Preparation of cashew apple pomace powder

Firstly, the nuts were manually removed; the fruits were washed with tap water, drained for 30 min, and squeezed for juice extraction. The obtained cashew apple pomace was cut into 3×2×1 cm pieces, which were subsequently blanched in 1% (w/v) sodium metabisulphite solution at 95°C for 10 min and drained for 10 min. The pomace was then dried at 55°C to less than 13 g/100 g moisture content, milled in a crusher, and sifted through a 70-mesh sieve. The cashew apple pomace powder (CAPP) was vacuum packed in polyethylene bags and stored at room temperature for experimentation.

Pasta making

A blend of durum wheat semolina and CAPP was used in the pasta recipe. There were five pasta samples in which the CAPP ratio was 0 (control), 5, 10, 15, and 20% of the blend weight.

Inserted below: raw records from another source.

-- ==== Sys2Proof/Machine/Mem.lean ====
section
/-! DEFINITION. Pointers (R91, R262), translation (R294 to R296), the buffer check (R290), reads and writes at a home (R264, R265,
R270, R296, R327, R328), control packets, and event records (R151, R152). -/

set_option linter.unusedVariables false

namespace Sys2Proof.Machine

/-! ### Pointers -/

inductive Space where
  | control | tensor | loc | invalid
  deriving DecidableEq, Repr, Inhabited

def ptrSpace (p : Long) : Space :=
  match (p.extractLsb' 62 2).toNat with
  | 0 => .control
  | 1 => .tensor
  | 2 => .loc
  | _ => .invalid

/-- The offset field's width (R91). -/
def Space.width : Space → Nat
  | .control => 48
  | .tensor => 38
  | .loc => 32
  | .invalid => 0

/-- Well formed (R91). -/
def ptrOk (p : Long) : Bool :=
  match ptrSpace p with
  | .control => p.extractLsb' 48 14 == 0
  | .tensor => true
  | .loc => p.extractLsb' 40 22 == 0 && decide ((p.extractLsb' 32 8).toNat ≤ 2)
  | .invalid => false

/-- The invalid pointer (R91). -/
def invalidPtr : Long := 0xC000000000000000

def ptrOff (p : Long) : Nat := p.toNat % 2 ^ (ptrSpace p).width
def ptrHome (p : Long) : Nat := (p.extractLsb' 50 12).toNat
def ptrBuf (p : Long) : Nat := (p.extractLsb' 38 12).toNat
def ptrRegion (p : Long) : Nat := (p.extractLsb' 32 8).toNat

/-- PTR.add (R91): the offset field moves by d and nothing else changes. -/
def ptrAdd (p : Long) (d : Int) : Long :=
  let o : Int := ptrOff p + d
  if ptrOk p && decide (0 ≤ o) && decide (o < (2 ^ (ptrSpace p).width : Nat)) then
    BitVec.ofNat 64 (p.toNat - ptrOff p + o.toNat)
  else invalidPtr

/-- PTR.chk (R91). -/
def ptrChk (p : Long) (len : Nat) : Bool := ptrOk p && decide (ptrOff p + len ≤ 2 ^ (ptrSpace p).width)

def State.selfPkg (s : State) : Nat := s.tabs.self.toNat

/-! ### Control packets -/

def Packet.empty : Packet where
  dst := 0
  src := 0
  sctx := 0
  keyid := 0
  kind := 0
  plane := 0
  ord := false
  flabel := 0
  path := 0
  hops := 0
  route := 0
  fseq := 0
  dseq := 0
  nctr := 0
  addr := 0
  tag := 0
  opinfo := 0
  status := 0
  data := []
  sealKey := 0
  intact := true
  part := 0
  ty := .b8
  len := 0

/-- A route entry (R308). -/
def routeEntry (s : State) (d : Nat) : BitVec 128 := sgetD d 0 s.tabs.routes
def routeValid (s : State) (d : Nat) : Bool := (routeEntry s d).getLsbD 111
def routePath (e : BitVec 128) (k : Nat) : BitVec 27 := e.extractLsb' (27 * k) 27

/-- A package is lost once its loss is announced (R303, R329). -/
def pkgLost (s : State) (d : Nat) : Bool := s.lost.contains d || (routeEntry s d).getLsbD 110

/-- Key 0 of the control and management planes (R318). -/
def keyValue (s : State) (k : Nat) : BitVec 256 := ((sget k s.tabs.keys).map (·.key)).getD 0
def keyOk (s : State) (k : Nat) : Bool := k == 0 || ((sget k s.tabs.keys).map (·.valid)).getD false
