/-- Coordinate 0 chooses; the others follow. mmaBefore holds what the routers of the others have answered, 2 × coordinate + granted, after
a mark that they were asked; its own slot shows this router's answer. -/
def chooseAlg (k : Nat) (c : Cmd) (t : Ax) (s : State) : State × Bool :=
  let free (s : State) : State := freeSlot c.key c.collid (slotAsker c t) s
  if t.x ≠ 0 then
    match inBox c (boxKey false t.a (t.at' 0) 0 choicePiece) with
    | some (n :: _) => (setChoice k n (if n = 2 then s else free s), true)
    | _ => (s, false)
  else if Cl.noinc c.block || decide (t.size < 2) || decide (64 < t.size) then (tellChoice k c t 1 s, true)
  else if c.mmaBefore.isEmpty then (askSlots k c t s, true)
  else if c.mmaBefore.length < t.size then (s, false)
  else if (c.mmaBefore.drop 1).all (fun a => a % 2 == 1) && heldSlots then (tellChoice k c t 2 s, true)
  else (tellChoice k c t 1 (free s), true)
where
  /-- As many slots of this router serve the asker as axes of it have been granted so far, and this one. -/
  heldSlots : Bool := decide (((slotAxes s.selfPkg c s.selfPkg).filter fun a => decide (a ≤ c.axis)).length ≤
    ((List.range s.fab.slots.length).filter fun i => (slotAt s i).serves c.key c.collid && (slotAt s i).asker == s.selfPkg).length)

/-! ### The comparison (R177) -/

/-- Packets that came early are this command's when COLLID and key agree. -/
def forCmd (c : Cmd) (p : Packet) : Bool :=
  p.addr.extractLsb' 32 32 == c.collid && p.keyid == c.key

/-- A packet's place in the inbox of a command that knows its members; the sender's position is that of its package. -/
def boxOf (c : Cmd) (p : Packet) : Nat × List Nat :=
  let a := p.addr.toNat
  let piece := a % 2 ^ 18
  let w := if comparePiece ≤ piece + 1 then 1 else collBytes c.block
  if !(membersOf c).contains p.src.toNat then (strangerKey, [])
  else
    (boxKey (p.kind == 0x0B) (a / 2 ^ 30 % 4) ((membersOf c).findIdx (· == p.src.toNat)) (a / 2 ^ 18 % 4096) piece,
     (List.range (p.data.length / w)).map fun i => field p.data (i * w) w)

/-- A package outside the member table that compares is told that it differs: it would wait for this one's comparison (R177, log 85). -/
def answerStranger (k : Nat) (c : Cmd) (s : State) (p : Packet) : State :=
  if (boxOf c p).1 = strangerKey ∧ p.addr.toNat % 2 ^ 18 = comparePiece then sendCollTo p.src.toNat k c false 0 0 comparePiece [] s else s

def takeEarly (k : Nat) (s : State) : State :=
  match sget k s.cmds with
  | none => s
  | some c =>
    if (membersOf c).isEmpty then s
    else
      let mine := s.fab.collEarly.filter (forCmd c)
      mine.foldl (answerStranger k c) (modCmd k (fun c => { c with inbox := c.inbox ++ mine.map (boxOf c) })
        { s with fab := { s.fab with collEarly := s.fab.collEarly.filter fun p => !forCmd c p } })

/-- A comparison that package q sent under a COLLID that no COLL of this package has: it is q's for the command here that waits for one of
its (log 85). -/
def strayOf (s : State) (c : Cmd) (q : Nat) : Option Packet :=
  s.fab.collEarly.find? fun p => p.addr.toNat % 2 ^ 18 == comparePiece && p.keyid == c.key && p.src.toNat == q &&
    !(s.cmds.any fun e => e.2.kind == .coll && forCmd e.2 p)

The blend and table salt (0.5% on blend basis, w/w) were mixed in a stand mixer (Model HBD-805, Ukoeo, Zhuhai, China) with a paddle attachment for 2 min. To make a dough, distilled water at 42°C (47 g water/100 g flour) was added to the mixture and mixed at 120 rpm for 5 min. The dough was then kneaded using a dough hook at 120 rpm for 20 min before being fed to an extruder (Model HR2365/05, Philips Co., Shanghai, China). The die diameter was 1.6 mm and the extrusion pressure was 720 kgf/cm2. The obtained pasta strands were oven-dried at 50°C for 8 h to less than 13 g/100 g moisture content. The dried pasta was kept at room temperature for 24 h before analysis.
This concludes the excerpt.